What the UNWIND Trial Found — Escitalopram and Exercise for Anxiety in Heart Disease

UNWIND tested escitalopram or aerobic exercise versus an inactive pill for anxiety in 128 adults with stable coronary heart disease. Escitalopram reduced anxiety symptoms most; exercise had a smaller, less consistent benefit.

What the trial was testing

The UNWIND enrolled 128 patients with anxiety. The study was sponsored by Duke University and tracked outcomes across the full group of patients who matched the trial's eligibility profile.

Researchers followed patients through treatment and into recovery, tracking the outcomes that mattered most for the disease being studied.

What the results showed

Escitalopram lowered anxiety scores 5.7 points — about double exercise.

JAMA Psychiatry · 2021 · NCT02516332

These findings — that anxiety score on escitalopram vs. inactive comparison in coronary heart disease — were published in the JAMA Psychiatry and represent the headline result of the study.
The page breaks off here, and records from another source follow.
-- ==== Sys2Proof/Machine/DpoSolve.lean ====
section
/-!
DEFINITION. The interior-point method and MINRES of the dispatch optimiser, bit for bit (04 R107 to R109 R111).
-/
namespace Sys2Proof.Machine

/-! ### Q8.24 operations (R107) -/

/-- 1.0 in Q8.24. -/
def q24One : Int := 0x1000000

/-- A sum formed exactly and passed once through `sat32` (R64). -/
def dsum (v : Int) : DM Int := dnote (sat32 v)
/-- A product p·q. -/
def dmul (a b : Int) : DM Int := dnote (wb (a * b) 24)
/-- A quotient. -/
def ddiv (a b : Int) : DM Int := dnote (divq a b)

/-- The dot product kept at 2^48 scale. -/
def ddot (a b : Array Int) : Int := ((a.toList.zip b.toList).map fun e => e.1 * e.2).sum

/-- An elementwise operation. -/
def dmap (f : Int → DM Int) (a : Array Int) : DM (Array Int) := a.mapM f
/-- An elementwise operation on two vectors. -/
def dmap2 (f : Int → Int → DM Int) (a b : Array Int) : DM (Array Int) :=
  ((a.toList.zip b.toList).mapM fun e => f e.1 e.2).map List.toArray

/-- A matrix of rows times a vector: each row an exact sum written back once. -/
def dspmv (m : Array SRow) (v : Array Int) : DM (Array Int) :=
  m.mapM fun r => dnote (wb ((r.map fun e => e.2 * at0 v e.1).sum) 24)

/-- The transpose of a matrix with `n` columns. -/
def transpose (m : Array SRow) (n : Nat) : Array SRow :=
  (m.zipIdx).foldl (fun t (r, i) => r.foldl (fun t e => t.modify e.1 (fun l => l ++ [(i, e.2)])) t) (Array.replicate n [])

/-- The integer square root rounded down, by bits from `k` down. -/
def isqrtFrom (a : Nat) : Nat → Nat → Nat
  | 0, r => r
  | k + 1, r => let c := r + 2 ^ k; isqrtFrom a k (if c * c ≤ a then c else r)

/-- `sqrt24(A)`: the nearest integer to √A; 0 and MINRES_BREAK below 0 (R109). -/
def sqrt24 (a : Int) : DM Int := do
  if a < 0 then
    modify fun n => { n with brk := true }
    return 0
  let n := a.toNat
  let r := isqrtFrom n (bitLen n / 2 + 1) 0
  dnote (sat32 (if r * r + r < n then r + 1 else r))

/-! ### MINRES (R109) -/

/-- The state of a MINRES run. -/
structure Minres where
  v : Array Int
  qOld : Array Int
  eOld : Array Int
  e : Array Int
  q : Array Int
  u : Array Int
  g : Int
  gOld : Int
  eta : Int
  cOld : Int
  c : Int
  sOld : Int
  s : Int
  deriving Repr

/-- One iteration of MINRES. -/
def minresStep (spmv : Array Int → DM (Array Int)) (minv : Array Int) (m : Minres) : DM Minres := do
  if m.g = 0 then
    modify fun n => { n with brk := true }
    return m
  let u ← dmap (fun x => ddiv x m.g) m.u
  let ku ← spmv u
  let dl ← dnote (wb (ddot ku u) 24)
  let f1 ← ddiv dl m.g
  let f2 ← ddiv m.g m.gOld
  let t1 ← dmap (dmul f1) m.q
  let t2 ← dmap (dmul f2) m.qOld
  let qNew ← ((ku.toList.zip (t1.toList.zip t2.toList)).mapM fun e => dsum (e.1 - e.2.1 - e.2.2)).map List.toArray
  let uNew ← dmap2 dmul minv qNew
  let gNew ← sqrt24 (ddot uNew qNew)
  let a0 ← dsum ((← dmul m.c dl) - (← dmul (← dmul m.cOld m.s) m.g))
  let a2 ← dsum ((← dmul m.s dl) + (← dmul (← dmul m.cOld m.c) m.g))
  let a3 ← dmul m.sOld m.g
  let a1 ← sqrt24 (a0 * a0 + gNew * gNew)
  if a1 = 0 then
    modify fun n => { n with brk := true }
    return { m with u := u }
  let cNew ← ddiv a0 a1
  let sNew ← ddiv gNew a1
  let w1 ← dmap (dmul a3) m.eOld
  let w2 ← dmap (dmul a2) m.e
  let ws ← ((u.toList.zip (w1.toList.zip w2.toList)).mapM fun e => dsum (e.1 - e.2.1 - e.2.2)).map List.toArray
  let eNew ← dmap (fun x => ddiv x a1) ws
  let ce ← dmul cNew m.eta
  let v ← dmap2 (fun a b => do dsum (a + (← dmul ce b))) m.v eNew
  let eta ← dsum (-(← dmul sNew m.eta))
  return { v := v, qOld := m.q, q := qNew, u := uNew, gOld := m.g, g := gNew, eta := eta, cOld := m.c, c := cNew,
           sOld := m.s, s := sNew, eOld := m.e, e := eNew }

/-- `n` iterations of MINRES. -/
def minresRun (spmv : Array Int → DM (Array Int)) (minv : Array Int) : Nat → Minres → DM Minres
  | 0, m => pure m
  | n + 1, m => do minresRun spmv minv n (← minresStep spmv minv m)

/-- `minres(K, f, n)` from zero. -/
def minres (spmv : Array Int → DM (Array Int)) (minv f : Array Int) (n : Nat) : DM (Array Int) := do
  let z := Array.replicate f.size (0 : Int)
  let u ← dmap2 dmul minv f
  let g ← sqrt24 (ddot u f)
  let m0 : Minres :=
    { v := z, qOld := z, eOld := z, e := z, q := f, u := u, g := g, gOld := q24One, eta := g, cOld := q24One,
      c := q24One, sOld := 0, s := 0 }
  let m ← minresRun spmv minv n m0
  return m.v

/-! ### The interior-point iteration (R107, R108) -/

/-- The iterate of the interior-point method. -/
structure Ipm where
  x : Array Int
  y : Array Int
  w : Array Int
  z : Array Int
  deriving Repr

/-- An entry added to a row kept in ascending columns, at 2^48 scale. -/
def addEntry : SRow → Nat → Int → SRow
  | [], k, v => [(k, v)]
  | (k', v') :: m, k, v =>
    if k < k' then (k, v) :: (k', v') :: m else if k = k' then (k, v' + v) :: m else (k', v') :: addEntry m k v

/-- H for i ≤ j, mirrored (R108). -/
def formH (p : Prob) (sig : Array Int) : DM (Array SRow) := do
  let up0 : Array SRow := p.g.zipIdx.map fun (r, i) => (r.filter fun e => i ≤ e.1).foldl (fun l e => addEntry l e.1 (e.2 * 2 ^ 24)) []
  let up ← (List.range p.cr.size).foldlM (fun (h : Array SRow) r => do
    let row := p.cr.getD r []
    let us ← row.mapM fun e => do return (e.1, ← dnote (wb (at0 sig r * e.2) 24))
    return row.foldl (fun h ei => us.foldl (fun h uj =>
      if ei.1 ≤ uj.1 then h.modify ei.1 (fun l => addEntry l uj.1 (ei.2 * uj.2)) else h) h) h) up0
  let up ← up.mapM fun r => r.mapM fun e => do return (e.1, ← dnote (wb e.2 24))
  let low := transpose (up.zipIdx.map fun (r, i) => r.filter fun e => e.1 != i) p.n
  return (up.zipIdx.map fun (r, i) => low.getD i [] ++ r)

/-- The reciprocal preconditioner (R108). -/
def formMinv (p : Prob) (h : Array SRow) : DM (Array Int) := do
  let mx ← (List.range p.n).mapM fun i =>
    let hii := ((h.getD i []).find? fun e => e.1 = i).map (·.2)
    ddiv q24One (max (((hii.getD 0).natAbs : Nat) : Int) 1)
  let mxa := mx.toArray
  let mr ← p.a.toList.mapM fun r => do
    let sq ← r.mapM fun e => do return (e.1, ← dmul e.2 e.2)
    let m ← dnote (wb ((sq.map fun e => e.2 * at0 mxa e.1).sum) 24)
    ddiv q24One (max m 1)
  return (mx ++ mr).toArray

/-- `stepmax(v, Δ)`: 1.0 when no row falls (R107). -/
def stepmax (v dv : Array Int) : DM Int := do
  let qs ← ((v.toList.zip dv.toList).filter fun e => e.2 < 0).mapM fun e => ddiv e.1 (-e.2)
  return match qs with
    | [] => q24One
    | a :: l => l.foldl min a

/-- SIGMA of an outer iteration, counted from 1 (R107). -/
def sigmaOf (it : Nat) : Int := if it ≤ 6 then 0x20000000 else if it ≤ 14 then 0x0CCCCCCD else 0x06666666

/-- μ of an iterate: divq of the gap by the number of rows (R107). -/
def gapOf (p : Prob) (i : Ipm) : DM Int := do
  let d ← dnote (wb (ddot i.w i.z) 24)
  ddiv d (p.cr.size * 2 ^ 24)

/-- rp of an iterate (R107). -/
def balRes (p : Prob) (x : Array Int) : DM (Array Int) := do
  let ax ← dspmv p.a x
  dmap2 (fun a b => dsum (a - b)) ax p.b

/-- One outer iteration (R107). -/
def ipmStep (p : Prob) (at_ ct : Array SRow) (cg it : Nat) (i : Ipm) : DM Ipm := do
  let gx ← dspmv p.g i.x
  let aty ← dspmv at_ i.y
  let ctz ← dspmv ct i.z
  let rd ← ((List.range p.n).mapM fun k => dsum (at0 gx k + at0 p.c k - at0 aty k - at0 ctz k)).map List.toArray
  let rp ← balRes p i.x
  let cx ← dspmv p.cr i.x
  let rw_ ← ((List.range p.cr.size).mapM fun r => dsum (at0 cx r - at0 p.d r - at0 i.w r)).map List.toArray
  let mu ← gapOf p i
  let smu ← dnote (wb (sigmaOf it * mu) 30)
  let sig ← dmap2 ddiv i.z i.w
  let h ← formH p sig
  let t ← ((List.range p.cr.size).mapM fun r => do
    let a ← ddiv smu (at0 i.w r)
    let b ← dmul (at0 sig r) (at0 rw_ r)
    dsum (a - at0 i.z r - b)).map List.toArray
  let ctt ← dspmv ct t
  let fx ← dmap2 (fun a b => dsum (a - b)) ctt rd
  let fr ← dmap (fun a => dsum (-a)) rp
  let minv ← formMinv p h
  let k : Array SRow := (h.zipIdx.map fun (r, j) => r ++ (at_.getD j []).map fun e => (p.n + e.1, e.2)) ++ p.a
  let sol ← minres (dspmv k) minv (fx ++ fr) cg
  let dx := sol.extract 0 p.n
  let dy ← dmap (fun a => dsum (-a)) (sol.extract p.n (p.n + p.nh))
  let cdx ← dspmv p.cr dx
  let dw_ ← dmap2 (fun a b => dsum (a + b)) cdx rw_
  let dz ← ((List.range p.cr.size).mapM fun r => do dsum (at0 t r - (← dmul (at0 sig r) (at0 cdx r)))).map List.toArray
  let s1 ← stepmax i.w dw_
  let s2 ← stepmax i.z dz
  let al ← dmul (min q24One (min s1 s2)) 0x00FEB852
  let step := fun (a b : Int) => do dsum (a + (← dmul al b))
  let x ← dmap2 step i.x dx
  let y ← dmap2 step i.y dy
  let w ← dmap2 (fun a b => do return max (← step a b) 1) i.w dw_
  let z ← dmap2 (fun a b => do return max (← step a b) 1) i.z dz
  return { x := x, y := y, w := w, z := z }

/-- Outer iterations from number `it` on. -/
def ipmRun (p : Prob) (at_ ct : Array SRow) (cg : Nat) : Nat → Nat → Ipm → DM Ipm
  | 0, _, i => pure i
  | n + 1, it, i => do ipmRun p at_ ct cg n (it + 1) (← ipmStep p at_ ct cg it i)

/-- The iterate after so many outer iterations (R107). -/
def ipmIterate (p : Prob) (cg n : Nat) : DM Ipm := do
  let w0 : Int := 0x00100000
  let cx ← dspmv p.cr p.x0
  let w ← dmap2 (fun a b => do return max (← dsum (a - b)) w0) cx p.d
  let i0 : Ipm := { x := p.x0, y := Array.replicate p.nh 0, w := w, z := Array.replicate p.cr.size w0 }
  ipmRun p (transpose p.a p.n) (transpose p.cr p.n) cg n 1 i0

/-- The whole method: 24 outer iterations (R107), RP_MAX and μ of the result (R111). -/
def ipm (p : Prob) (cg : Nat) : DM (Array Int × Int × Int) := do
  let i ← ipmIterate p cg 24
  let rp ← balRes p i.x
  let mu ← gapOf p i
  return (i.x, rp.toList.foldl (fun (m : Int) v => max m ((v.natAbs : Nat) : Int)) 0, mu)

end Sys2Proof.Machine
end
Researchers tracked outcomes across 128 patients enrolled in the trial. The result was consistent enough across the group that the team felt confident reporting it.

What this means for patients

For patients with anxiety, this result changes the calculus on what to ask their care team about. Whether it changes day-to-day care depends on factors like disease subtype, prior treatments, and where the patient is in their care journey.

What you can do now

Escitalopram (Lexapro) is FDA-approved and available now as a once-daily generic pill. It is one of the first-line treatments for anxiety disorders. Aerobic exercise is also good for the heart and mood, even if anxiety relief was modest in this study. Ask a primary care doctor or psychiatrist about a plan that includes both.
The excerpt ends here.